Items listed in a dataset:
((

-- ==== Sys2Proof/Tests/Slice0.lean ====
section
/-! SUPPORT. Tests: the WellFormed smoke test, one decode word per operation, one step per operation
and per row of the micro-phase table (expected values from spec/95_test_vectors.md), and witnesses
for the hypotheses of the obligations. -/

open Sys2Proof Sys2Proof.Machine Sys2Proof.Claims

namespace Sys2Proof.Tests

/-! ## WellFormed -/

/-- The one check: a payload of `2^32` bytes has no count of `LEN_W` bits (10_state.md R36), one of
`2^32 - 1` has. -/
theorem wellFormed_of_length (n : Nat) (d : List Byte) (h : d.length = n) :
    (Instr.bufwr1 0 d).wellFormed = decide (n < 2 ^ 32) := by
  subst h
  rfl

theorem test_payload_too_long_refused (d : List Byte) (h : d.length = 2 ^ 32) :
    (Instr.bufwr1 0 d).wellFormed = false :=
  (wellFormed_of_length _ d h).trans (by decide)

theorem test_payload_at_limit_accepted (d : List Byte) (h : d.length = 2 ^ 32 - 1) :
    (Instr.bufwr1 0 d).wellFormed = true :=
  (wellFormed_of_length _ d h).trans (by decide)

/-- There is such an ill-formed request. -/
theorem test_ill_formed_request_exists :
    ∃ d : List Byte, (Instr.bufwr1 0 d).wellFormed = false :=
  ⟨List.replicate (2 ^ 32) 0, test_payload_too_long_refused _ List.length_replicate⟩

/-! ## Decode: the words of spec/opcode_table.json, written out

`F_OA`: opcode in bits 31:24, address in bits 23:0 (30_encoding.md R80, R81, R92). -/

theorem test_decode_reads :
    decodeTableWord 32 0b00000001_000000000000110000000101 = some (.readFc0 0xC05 0) ∧
    decodeTableWord 32 0b00000011_000000000000110000000101 = some (.readFc1 0xC05 0) ∧
    decodeTableWord 32 0b00001011_001101000101011001111000 = some (.readFc2 0x345678 0) ∧
    decodeTableWord 32 0b00011011_111111111111111111111111 = some (.readFc3 0xFFFFFF 0) ∧
    decodeTableWord 32 0b11010010_000000000000110000000101 = some (.pagerd 0xC05 0) ∧
    decodeTableWord 32 0b11010001_000000000000000000000101 = some (.bufrdLow1 5 0) ∧
    decodeTableWord 32 0b11010011_000000000000000000000101 = some (.bufrdLow2 5 0) ∧
    decodeTableWord 32 0b11010100_000000000000000000000101 = some (.bufrdHigh1 5 0) ∧
    decodeTableWord 32 0b11010110_000000000000000000000101 = some (.bufrdHigh2 5 0) := by decide

theorem test_decode_writes :
    decodeTableWord 32 0b10000100_000000000000000000000101 = some (.bufwr1 5 []) ∧
    decodeTableWord 32 0b10000111_000000000000000000000101 = some (.bufwr2 5 []) ∧
    decodeTableWord 32 0b10000010_000000000000110000000101 = some (.wtbE1 0xC05 []) ∧
    decodeTableWord 32 0b10000101_000000000000110000000101 = some (.wtbE2 0xC05 []) ∧
    decodeTableWord 32 0b00000010_000000000000110000000101 = some (.wtbN 0xC05 []) ∧
    decodeTableWord 32 0b10000011_000000000000110000000000 = some (.wrbackE1 0xC00) ∧
    decodeTableWord 32 0b10000110_000000000000110000000000 = some (.wrbackE2 0xC00) ∧
    decodeTableWord 32 0b10001000_000000000000110000000000 = some (.wrbackN1 0xC00) ∧
    decodeTableWord 32 0b10001001_000000000000110000000000 = some (.wrbackN2 0xC00) := by decide

theorem test_decode_copy_compare_erase :
    decodeTableWord 32 0b01010011_000000000000110000000000 = some (.copy1 0xC00) ∧
    decodeTableWord 32 0b01010101_000000000000110000000000 = some (.copy2 0xC00) ∧
    decodeTableWord 32 0b01100000_000000000000110000000000 = some (.cmp1 0xC00) ∧
    decodeTableWord 32 0b01100001_000000000000110000000000 = some (.cmp2 0xC00) ∧
    decodeTableWord 32 0b10000001_000000000000110000000000 = some (.erasePage 0xC00) ∧
    decodeTableWord 32 0b01010000_000000000010000000000000 = some (.eraseBlock 0x2000) ∧
    decodeTableWord 32 0b01111100_000010000000000000000000 = some (.eraseSector 0x80000) ∧
    decodeTableWord 32 0b11000111_10010100_10000000_10011010 = some .eraseChip := by decide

))

▶ **WHAT THIS TASK INVOLVES**:
Look above for the line holding "List Byte, (Instr.bufwr1", then set down exactly that line and every line after it up to and including the line holding "decodeTableWord 32 0b10001000_000000000000110000000000", with nothing else.

▶ **EXPECTED ANSWER**:
    ∃ d : List Byte, (Instr.bufwr1 0 d).wellFormed = false :=
  ⟨List.replicate (2 ^ 32) 0, test_payload_too_long_refused _ List.length_replicate⟩

/-! ## Decode: the words of spec/opcode_table.json, written out

`F_OA`: opcode in bits 31:24, address in bits 23:0 (30_encoding.md R80, R81, R92). -/

theorem test_decode_reads :
    decodeTableWord 32 0b00000001_000000000000110000000101 = some (.readFc0 0xC05 0) ∧
    decodeTableWord 32 0b00000011_000000000000110000000101 = some (.readFc1 0xC05 0) ∧
    decodeTableWord 32 0b00001011_001101000101011001111000 = some (.readFc2 0x345678 0) ∧
    decodeTableWord 32 0b00011011_111111111111111111111111 = some (.readFc3 0xFFFFFF 0) ∧
    decodeTableWord 32 0b11010010_000000000000110000000101 = some (.pagerd 0xC05 0) ∧
    decodeTableWord 32 0b11010001_000000000000000000000101 = some (.bufrdLow1 5 0) ∧
    decodeTableWord 32 0b11010011_000000000000000000000101 = some (.bufrdLow2 5 0) ∧
    decodeTableWord 32 0b11010100_000000000000000000000101 = some (.bufrdHigh1 5 0) ∧
    decodeTableWord 32 0b11010110_000000000000000000000101 = some (.bufrdHigh2 5 0) := by decide

theorem test_decode_writes :
    decodeTableWord 32 0b10000100_000000000000000000000101 = some (.bufwr1 5 []) ∧
    decodeTableWord 32 0b10000111_000000000000000000000101 = some (.bufwr2 5 []) ∧
    decodeTableWord 32 0b10000010_000000000000110000000101 = some (.wtbE1 0xC05 []) ∧
    decodeTableWord 32 0b10000101_000000000000110000000101 = some (.wtbE2 0xC05 []) ∧
    decodeTableWord 32 0b00000010_000000000000110000000101 = some (.wtbN 0xC05 []) ∧
    decodeTableWord 32 0b10000011_000000000000110000000000 = some (.wrbackE1 0xC00) ∧
    decodeTableWord 32 0b10000110_000000000000110000000000 = some (.wrbackE2 0xC00) ∧
    decodeTableWord 32 0b10001000_000000000000110000000000 = some (.wrbackN1 0xC00) ∧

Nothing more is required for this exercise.